I had a little insight about Bulgarian squats while doing them the other day. This is my thought process as to why they hurt so bad.
Due to the positioning of this exercise, you are never really in a full hip and knee extended position, so you are constantly contracting your working muscles every rep, never allowing them to relax between reps.
Because of that, you aren't allowing your muscle pump venous return mechanism to function as well as it could. Basically the muscle pump mechanism pumps deoxygenated and metabolic waste product filled blood away through continuous sequences relaxation and contraction of skeletal muscle. What is included in the metabolic waste is lactic acid and hydrogen ions from anaerobic respiration (weight lifting). Lactic acid and hyrogen build up create an acidic environment in the muscle and create that burn you get.

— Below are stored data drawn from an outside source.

/-- The operands of every command read back from its word, by the fields its format has (R123, R124). -/
theorem decode_encode (i : Instr) : decode (encode i) = .ok i := by
  cases i with
  | nop | muln | rootgen | primroot | rcpull =>
    exact decode_encode_of_fields (rd := 0) (rs1 := 0) (rs2 := 0) rfl (by decide) rfl (by decide)
      fun w hopc _ _ _ _ => by simp only [commandOf, hopc, opcodeFor]
  | pmul rd rs1 rs2 | polymul rd rs1 rs2 | ecadd rd rs1 rs2 =>
    exact decode_encode_of_fields rfl (by decide) rfl (by revert rd rs1 rs2; decide)
      fun w hopc hrd hrs1 hrs2 _ => by simp only [commandOf, hopc, opcodeFor, hrd, hrs1, hrs2]
  | bitrev rd rs1 | scale rd rs1 | reduce rd rs1 | center rd rs1 | nttf rd rs1 | ntti rd rs1 | ecdbl rd rs1 =>
    exact decode_encode_of_fields (rs2 := 0) rfl (by decide) rfl (by revert rd rs1; decide)
      fun w hopc hrd hrs1 _ _ => by simp only [commandOf, hopc, opcodeFor, hrd, hrs1]
  | twmul rd rs1 t | xform rd rs1 t =>
    exact decode_encode_of_fields (rs2 := 0) rfl (tableBit_lt t) rfl (by revert rd rs1; cases t <;> decide)
      fun w hopc hrd hrs1 _ hbit => by simp only [commandOf, hopc, opcodeFor, hrd, hrs1, fieldTable_of_bit hbit]
  | ecmul rd rs1 m =>
    exact decode_encode_of_fields (rs2 := 0) rfl (codingBit_lt m) rfl (by revert rd rs1; cases m <;> decide)
      fun w hopc hrd hrs1 _ hbit => by simp only [commandOf, hopc, opcodeFor, hrd, hrs1, fieldCoding_of_bit hbit]
  | rcinit m =>
    exact decode_encode_of_fields (rd := 0) (rs1 := 0) (rs2 := 0) rfl (codingBit_lt m) rfl (by cases m <;> decide)
      fun w hopc _ _ _ hbit => by simp only [commandOf, hopc, opcodeFor, fieldCoding_of_bit hbit]

end Sys2Proof

/-! SUPPORT. The busy block's answers to the host, reads as such (R97, R99, R101, R102), and a step by its event (R103,
R151, R340). -/

namespace Sys2Proof.Machine

/-! ### Host transactions of the busy block, by target -/

/-- STATUS is one word of the map (R55). -/
theorem targetOf_eq_status_iff (off : Nat) : targetOf off = .control .status ↔ off = 0x00C := by
  constructor
  · intro h
    have honly : ∀ c ∈ controlMap, c.2 = .status → c.1 = 0x00C := by decide
    exact honly _ (mem_controlMap_of_targetOf h) rfl
  · rintro rfl
    rfl

/-- The words that stay readable while BUSY = 1 lie below 0x014 (R55, R102). -/
theorem readableWhileBusy_lt {off : Nat} (h : readableWhileBusy (targetOf off) = true) : off < 0x014 := by
  cases ht : targetOf off with
  | control r =>
    have hbelow : ∀ c ∈ controlMap, readableWhileBusy (.control c.2) = true → c.1 < 0x014 := by decide
    exact hbelow _ (mem_controlMap_of_targetOf ht) (ht ▸ h)
  | ecValue _ _ | res | bank | table | unmapped =>
    rw [ht] at h
    cases h

/-- A word that stays readable while BUSY = 1 reads the same busy or idle (R102). -/
theorem hostRead_readable (s : State) {off : Nat} {r : ControlReg} (ha : off % 4 = 0)
    (ht : targetOf off = .control r) (hr : readableWhileBusy (.control r) = true) :
    s.hostRead off 4 = { s with rdata := s.readControl r } := by
  rw [State.hostRead, accessValid_word ha (by rw [ht]; exact nofun), ht, hr, Bool.not_true, Bool.and_false]
  rfl

/-- Any other mapped word reads as the next free value while BUSY = 1 (R102, log entry 6). -/
theorem hostRead_busy {s : State} (hb : s.busy = true) {off size : Nat} (hv : accessValid off size = true)
    (hr : readableWhileBusy (targetOf off) = false) :
    s.hostRead off size = { s with rdata := Config.busyRead s.draws, draws := s.draws + 1 } := by
  rw [State.hostRead, hv, hb, hr]
  rfl

/-- While BUSY = 1 a valid write to any word but STATUS is dropped (R101). -/
theorem hostWrite_busy {s : State} (hb : s.busy = true) {off size : Nat} (hv : accessValid off size = true)
    (ht : targetOf off ≠ .control .status) (v : Word) : s.hostWrite off size v = s.setOvr := by
  rw [State.hostWrite, hv, hb, bne_iff_ne.mpr ht]
  rfl

/-- Settles O44: STATUS's target is that of 0x00C alone. -/
theorem writesWhileBusyAreDropped : Obligations.WritesWhileBusyAreDropped := by
  intro s off size v hb
  refine ⟨fun hv hoff => ?_, hostWrite_status s v, fun hv => ?_⟩
  · exact hostWrite_busy hb hv ((targetOf_eq_status_iff off).not.mpr hoff) v
  · rw [hostWrite_invalid s hv]
    rfl

/-- Settles O45: the five readable words one by one, and the words above them as free values. -/
theorem readsWhileBusy : Obligations.ReadsWhileBusy := by
  intro s off hb
  refine ⟨⟨?_, ?_, ?_, ?_, ?_⟩, fun hv hoff => ?_⟩
  · exact hostRead_readable s (r := .id) rfl rfl rfl
  · exact hostRead_readable s (r := .caps) rfl rfl rfl
  · exact hostRead_readable s (r := .ctrl) rfl rfl rfl
  · exact hostRead_readable s (r := .status) rfl rfl rfl
  · exact hostRead_readable s (r := .cmd) rfl rfl rfl
  · refine hostRead_busy hb hv (Bool.eq_false_iff.mpr fun hr => ?_)
    have := readableWhileBusy_lt hr
    omega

However, your working muscles are never relaxed so not only are they producing even more lactic acid and hydrogen ion byproduct because they are working longer than a typical squat, they are also having a hard time pumping the waste away, so you get that really intense burning feeling due to the building acidity.
Not only that, but the continuous contraction also means you are likely to over saturate your muscle fibers with calcium which causes them to "lock" in position. Lactic acid and hydrogen can also impede on basic muscle contraction is levels build too high as well. This is why Bulgarian squats turn you into a hobbling piece of pukey jelly, I think.